The OSI Reference Model

Course: Computer Networks

Subject: Computer_network

Date: 11-06-2025

Topic: osi


Introduction

  • The OSI model has 7 layers, while the TCP/IP model has 4 layers.
  • The top three layers of the OSI model (Application, presentation, session) correspond to the Application layer in the TCP/IP model.

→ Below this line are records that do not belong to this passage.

/-- Every pair that an active enabled input holds is tripped (R250). -/
def tripAll (d : Dev) : Dev :=
  (List.range 16).foldl (fun d p => if d.tripHeld p then d.tripPair p else d) d

/-- A clear of one pair (R251) (corners DEDUCED, log 41). -/
def tripClr (d : Dev) (p : Nat) : Dev :=
  if d.bit Reg.PWM_TRIPSTAT ⟨p, p⟩ then
    if d.tripHeld p || (d.pairLinked p .a && d.linkHolds .a) || (d.pairLinked p .b && d.linkHolds .b) then
      d.flag Reg.PWM_TRIPFLAG ⟨p, p⟩ 0xCC
    else
      let d1 := d.setB Reg.PWM_TRIPSTAT ⟨p, p⟩ false
      let d2 := d1.setPwm (2 * p) { d1.pwmC (2 * p) with held := true }
      d2.setPwm (2 * p + 1) { d2.pwmC (2 * p + 1) with held := true }
  else d

/-- After HALT every output resumes at its next reload (R50). -/
def pwmResume (d : Dev) : Dev :=
  (List.range 32).foldl (fun d c => d.setPwm c { d.pwmC c with held := true }) { d with pwmHalt := false }

/-! ### Delay lines (R247) -/

/-- A background calibration: `taps` counts how far the replica chain is from one TIME cycle, positive
where a higher code brings it nearer (DESIGN CHOICE, log 42). -/
def recalibrate (d : Dev) (taps : Int) : Dev :=
  let code := d.f Reg.PWM_DLSTAT F.PWM_DLSTAT_CODE
  let c := if 0 < taps then min 63 (code + 1) else if taps < 0 then code - 1 else code
  let bad := decide (2 < taps.natAbs)
  let d1 := ((d.setF Reg.PWM_DLSTAT F.PWM_DLSTAT_CODE c).incF Reg.PWM_DLSTAT F.PWM_DLSTAT_CALS)
  let d2 := { d1 with dlBad := bad }
  if (bad && d.dlBad) || decide (c = 0) || decide (c = 63) then
    (d2.mark Reg.PWM_DLSTAT F.PWM_DLSTAT_DL_ERR).fault .clock .device
  else d2

end Dev

/-! ### The commands -/

/-- PWM_RELOAD (R242, R244). -/
def execPwmReload (t : Tick) (c : Fin 32) (s : State) : Out := s.onDev t fun d => d.reloadDue c.val

/-- PWM_EDGE (R243, R248, R249): an edge of output c, dead time included. -/
def execPwmEdge (t : Tick) (c : Fin 32) (rise : Bool) (s : State) : Out :=
  s.onDev t fun d => d.pwmEdge c.val rise

/-- PWM_PER_WRITE (R242, R244, R245). -/
def execPwmPerWrite (t : Tick) (_m : Master) (c : Fin 32) (v : Word) (s : State) : Out :=
  s.onDev t fun d => d.onWrite (Reg.PWM_PER c.val) fun d => d.perWrite c.val v

/-- PWM_RISE_WRITE (R244). -/
def execPwmRiseWrite (t : Tick) (_m : Master) (c : Fin 32) (v : Word) (s : State) : Out :=
  s.onDev t fun d => d.onWrite (Reg.PWM_RISE c.val) fun d => d.riseWrite c.val v

/-- PWM_FALL_WRITE (R244, R245). -/
def execPwmFallWrite (t : Tick) (_m : Master) (c : Fin 32) (v : Word) (s : State) : Out :=
  s.onDev t fun d => d.onWrite (Reg.PWM_FALL c.val) fun d => d.fallWrite c.val v

/-- PWM_ENABLE (R246). -/
def execPwmEnable (t : Tick) (_m : Master) (c : Fin 32) (v : Word) (s : State) : Out :=
  s.onDev t fun d => d.onWrite (Reg.PWM_CFG c.val) fun d => d.pwmCfg c.val v

/-- PWM_SYNC_RESTART (R246): a write of PWM_SYNC, or a timer's trigger. -/
def execPwmSyncRestart (t : Tick) (m : Option Master) (v : Word) (s : State) : Out :=
  s.onDev t fun d =>
    match m with
    | some _ => d.onWrite Reg.PWM_SYNC fun d => d.pwmSync v
    | none => (d.unsend (.pwmSync v)).pwmSync v

/-- TRIP_QUALIFIED (R250). -/
def execTripQualified (t : Tick) (i : Fin 4) (s : State) : Out :=
  s.onDev t fun d => (d.setB Reg.PWM_TRIPSTAT ⟨16 + i.val, 16 + i.val⟩ true).tripAll

/-- TRIP_RELEASED (R250). -/
def execTripReleased (t : Tick) (i : Fin 4) (s : State) : Out :=
  s.onDev t fun d => d.setB Reg.PWM_TRIPSTAT ⟨16 + i.val, 16 + i.val⟩ false

/-- TRIP_CLEAR (R251). -/
def execTripClear (t : Tick) (_m : Master) (v : Word) (s : State) : Out :=
  s.onDev t fun d => d.onWrite Reg.PWM_TRIPCLR fun d => (bitsOf v 16).foldl Dev.tripClr d

/-- DELAY_LINE_RECALIBRATION (R247). -/
def execDelayLineRecalibration (t : Tick) (taps : Int) (s : State) : Out :=
  s.onDev t fun d => if d.timeRun then d.recalibrate taps else d

end Sys2Proof.Machine
end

Drawing 2025-06-11 08.45.46.excalidraw

Session layer (OSI layer 5)

key functions

  • controls conversation between computers
  • manages connection setup, maintenance and termination
  • organizes individual packets into coherent conversations

Communication methods

  1. Full-duplex: simultaneous two way communication (e.g telephones)
  2. Half-duplex: Alternating two way communication (e.g walkie-talkies)
  3. Simplex: one way communication only

Important Session Layer Protocols

  • H.245: Call control for multimedia communication
  • L2TP: Tunneling protocol for VPNs (operates at Layer 5 despite name)(layer 2 tunneling protocol)
  • NetBIOS: Enables LAN communication and file sharing(network basic input/output system)
  • RPC: Allows executing procedures on remote computers(Remote procedural call)
  • SMB: Provides shared access to files, printers, and ports(server message block)
  • SOCKS: Proxy protocol for bypassing firewalls (often uses port 1080)

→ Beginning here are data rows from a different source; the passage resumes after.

/-- A write of COLT_INJHI (R300) (corners DEDUCED, log 46). -/
def coltInj (d : Dev) (e : Nat) (v : Word) : Dev :=
  let x := d.coltE e
  let w := stateWord (d.rd (Reg.COLT_INJLO e)) v
  if d.coltStopped e then d.coltFlag e F.COLT_FLAG_INJ_DENIED
  else if x.inj.isSome || badWord w then d.busErr.coltFlag e F.COLT_FLAG_INJ_DENIED
  else d.setColt e { x with inj := some (w, d.sysCycle) }

/-- A write of the lower word of an entry (R299) (corners DEDUCED, log 46). -/
def tabStage (d : Dev) (e i : Nat) (v : Word) : Dev :=
  d.setColt e { d.coltE e with stage := some (i, v) }

/-- The entries committed in this SYS cycle. -/
def committed (d : Dev) (e : Nat) : List (Nat × BitVec 64) :=
  match (d.coltE e).commit with
  | some (c, l) => if c = d.sysCycle then l else []
  | none => []

/-- A write of the upper word commits the entry (R299). -/
def tabCommit (d : Dev) (e i : Nat) (v : Word) : Dev :=
  let x := d.coltE e
  let lo := d.rd (Reg.COLT_TAB_LO e i)
  let new := match x.stage with
    | some (j, w) => if j = i then w else lo
    | none => lo
  ((d.wr (Reg.COLT_TAB_LO e i) new).wr (Reg.COLT_TAB_HI e i) v).setColt e { x with
    stage := none, commit := some (d.sysCycle, sparseInsert (d.committed e) i (d.tabWord e i)) }

/-- READY (R286, R297): owned pins safe, engines with AUTO started. -/
def coltReady (d : Dev) : Dev :=
  (List.range 8).foldl
    (fun d e =>
      let d1 := (d.coltPins e).foldl pinSafe d
      if d1.bit (Reg.COLT_MODE e) F.COLT_MODE_AUTO then d1.coltBegin e else d1) d

/-! ### Views -/

/-- COLT_STAT of an engine. -/
def coltStatView (d : Dev) (e : Nat) : Word :=
  let x := d.coltE e
  let st := d.f (Reg.COLT_STAT e) F.COLT_STAT_STATE
  let st' := if st ≠ 0 ∧ d.mode = .halt then 4 else st
  BitVec.ofNat 32 (st' * 2 ^ 29 + bnat x.inj.isSome * 2 ^ 28 + bnat x.injExec * 2 ^ 27 +
    bnat x.trigp * 2 ^ 26 + bnat x.pace * 2 ^ 25 + x.tx.length * 2 ^ 21 + x.rx.length * 2 ^ 18 +
    x.outN * 2 ^ 12 + x.inN * 2 ^ 6 + x.pc)

/-- COLT_SUM. -/
def coltSumView (d : Dev) : Word :=
  let run := maskOf 8 fun e => !d.coltStopped e
  let flg := maskOf 8 fun e => decide (getF (d.rd (Reg.COLT_FLAG e)) ⟨9, 0⟩ ≠ 0)
  run ||| (flg <<< (8 : Nat))

end Dev

/-! ### The commands -/

/-- COLT_START (R297). -/
def execColtStart (t : Tick) (_m : Master) (e : Fin 8) (s : State) : Out :=
  s.onDev t fun d => d.onWrite (Reg.COLT_CTRL e.val) fun d => d.coltBegin e.val

/-- COLT_STOP (R297). -/
def execColtStop (t : Tick) (_m : Master) (e : Fin 8) (s : State) : Out :=
  s.onDev t fun d => d.onWrite (Reg.COLT_CTRL e.val) fun d => d.coltStop e.val

/-- COLT_FLUSH (R297). -/
def execColtFlush (t : Tick) (_m : Master) (e : Fin 8) (s : State) : Out :=
  s.onDev t fun d => d.onWrite (Reg.COLT_CTRL e.val) fun d => d.coltFlush e.val

/-- COLT_ENGINE_CYCLE (R290). -/
def execColtEngineCycle (t : Tick) (e : Fin 8) (pins : BitVec 16) (s : State) : Out :=
  s.onDev t fun d => d.coltCycle e.val pins

/-- COLT_PACE_EDGE (R294). -/
def execColtPaceEdge (t : Tick) (e : Fin 8) (pins : BitVec 16) (s : State) : Out :=
  s.onDev t fun d => d.coltPace e.val pins

/-- COLT_TRIGGER (R295). -/
def execColtTrigger (t : Tick) (e : Fin 8) (s : State) : Out :=
  s.onDev t fun d => (d.unsend (.colt e.val)).coltTrig e.val

/-- COLT_INJECT (R300). -/
def execColtInject (t : Tick) (_m : Master) (e : Fin 8) (v : Word) (s : State) : Out :=
  s.onDev t fun d => d.onWrite (Reg.COLT_INJHI e.val) fun d => d.coltInj e.val v

/-- COLT_TABLE_COMMIT (R299). -/
def execColtTableCommit (t : Tick) (_m : Master) (e : Fin 8) (i : Fin 64) (v : Word) (s : State) : Out :=
  s.onDev t fun d => d.onWrite (Reg.COLT_TAB_HI e.val i.val) fun d => d.tabCommit e.val i.val v

/-- COLT_TABLE_STAGE (R299). -/
def execColtTableStage (t : Tick) (_m : Master) (e : Fin 8) (i : Fin 64) (v : Word) (s : State) : Out :=
  s.onDev t fun d => d.onWrite (Reg.COLT_TAB_LO e.val i.val) fun d => d.tabStage e.val i.val v

/-- COLT_TX_PUSH (R292). -/
def execColtTxPush (t : Tick) (_m : Master) (e : Fin 8) (v : Word) (s : State) : Out :=
  s.onDev t fun d => d.onWrite (Reg.COLT_TXFIFO e.val) fun d => d.txPush e.val v

/-- COLT_RX_POP (R292). -/
def execColtRxPop (t : Tick) (_m : Master) (e : Fin 8) (s : State) : Out :=
  s.onDev t fun d =>
    let r := d.rxPop e.val
    d.onRead (Reg.COLT_RXFIFO e.val) r.1 fun _ => r.2.okay r.1

/-- COLT_FLAG_SET (R296). -/
def execColtFlagSet (t : Tick) (_m : Master) (v : Word) (s : State) : Out :=
  s.onDev t fun d => d.onWrite Reg.COLT_GFLAG_SET fun d =>
    d.setGflag 0 (v &&& 0xFFFFF) 0 0

/-- COLT_FLAG_CLEAR (R296). -/
def execColtFlagClear (t : Tick) (_m : Master) (v : Word) (s : State) : Out :=
  s.onDev t fun d => d.onWrite Reg.COLT_GFLAG_CLR fun d =>
    d.setGflag 0 0 (v &&& 0xFFFFF) 0

end Sys2Proof.Machine
end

Presentation Layer (OSI Layer 6)

Key Responsibilities

  1. Data Translation:
    • Converts between different encoding systems (e.g., ASCII to EBCDIC)
    • Ensures interoperability between different computer systems
    • Handles file format standards (TIFF, GIF, JPEG, MPEG, MIDI)
  2. Encryption/Decryption:
    • Secures sensitive information during transmission
    • Primarily encrypts Application Layer data
  3. Compression:
    • Reduces data size for efficient transmission
    • Especially important for multimedia content

Presentation Layer Protocols

  • IMAP: Email retrieval protocol (keeps emails on server)(internet message access protocol)
  • SSH: Secure remote command execution and shell access(secure shell)
  • SSL/TLS: Cryptographic protocols for secure connections(secure socket layer)(transport layer security)

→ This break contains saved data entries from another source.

/-- CTX_COMMIT (R75 to R77). -/
def execCtxCommit (t : Tick) (m : Master) (count : BitVec 8) (when : BitVec 2) (s : State) : Out :=
  s.onDev t fun d => d.onWrite Reg.CTX_CTL fun d => d.ctxCtl m fun d => d.ctxCommitCmd count.toNat when.toNat

/-- CTX_ABORT (R75). -/
def execCtxAbort (t : Tick) (m : Master) (s : State) : Out :=
  s.onDev t fun d => d.onWrite Reg.CTX_CTL fun d => d.ctxCtl m Dev.ctxAbortCmd

/-- CTX_BUF_WRITE (R75). -/
def execCtxBufWrite (t : Tick) (m : Master) (k : Fin 128) (v : Word) (s : State) : Out :=
  s.onDev t fun d => d.onWrite (Reg.CTX_BUF k.val) fun d => d.ctxBuf m k.val v

/-- CTX_CHECKS_END (R77). -/
def execCtxChecksEnd (t : Tick) (s : State) : Out := s.onBoth t fun d m => Dev.ctxChecked (d, m)

/-- CTX_SWITCH (R78). -/
def execCtxSwitch (t : Tick) (s : State) : Out := s.onBoth t fun d m => Dev.ctxSwitched (d, m)

end Sys2Proof.Machine
end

Application Layer (OSI Layer 7)

Key Characteristics

  • Direct interface with users or application processes
  • Highest layer in both OSI and TCP/IP models
  • Where application software interacts with network services

Network Architectures

  1. Client-Server:
    • Dedicated servers with permanent IP addresses
    • Clients connect intermittently, may have dynamic IPs
    • Clients don’t communicate directly with each other
  2. Peer-to-Peer (P2P):
    • No central servers
    • All peers can act as both clients and servers
    • Highly scalable but harder to manage

Process Communication

  • Processes identified by IP address + port number
  • Common port examples: HTTP (80), SMTP (25)
  • Client process initiates communication
  • Server process waits for contact requests

Transport Service Requirements

Applications need different transport services based on:

  • Data loss tolerance (e.g., audio vs. file transfer)
  • Timing requirements (e.g., VoIP or online games need low delay)
  • Throughput needs (e.g., multimedia vs. elastic apps)
  • Security needs (encryption, data integrity)
  • TCP:
    • Connection-oriented
    • Reliable with flow and congestion control
    • No timing or throughput guarantees

Transport Protocol Options

  • UDP:
    • Connectionless
    • Unreliable but faster
    • No control mechanisms

Major Application Layer Protocols

  1. DNS (domain name system)
    • Translates domain names to IP addresses
    • Hierarchical structure (.com, .edu, .net domains)
  2. HTTPS:(hypertext transfer protocol)(hypertext transfer protocol secure)
    • Web page delivery protocol
    • Uses HTML for content markup
    • HTTPS adds security layer
  3. FTP: (file transfer protocol)
    • File transfer protocol
    • Uses port 21 for control, port 20 for data
    • Built into most OSes and browsers
  4. Email Protocols:
    • SMTP: Sending mail between servers (simple mail transfer protocol)
    • POP3: Download-and-delete email access (post office protocol 3)
    • IMAP: Server-based email management (internet message access protocol)
  5. Other Important Protocols:
    • DHCP: Automatic IP address assignment
    • NFS: Distributed file sharing system (network file system)
    • RTP: Streaming media protocol (real-time transfer protocol)
    • SNMP: Network management protocol (simple network management protocol)
    • Telnet: Remote terminal protocol (insecure)

Important Distinction

  • OSI Application Layer ≠ end-user applications
  • Provides services that applications use (e.g., browser uses HTTP)
  • Some applications may use network services transparently (e.g., word processor accessing network file)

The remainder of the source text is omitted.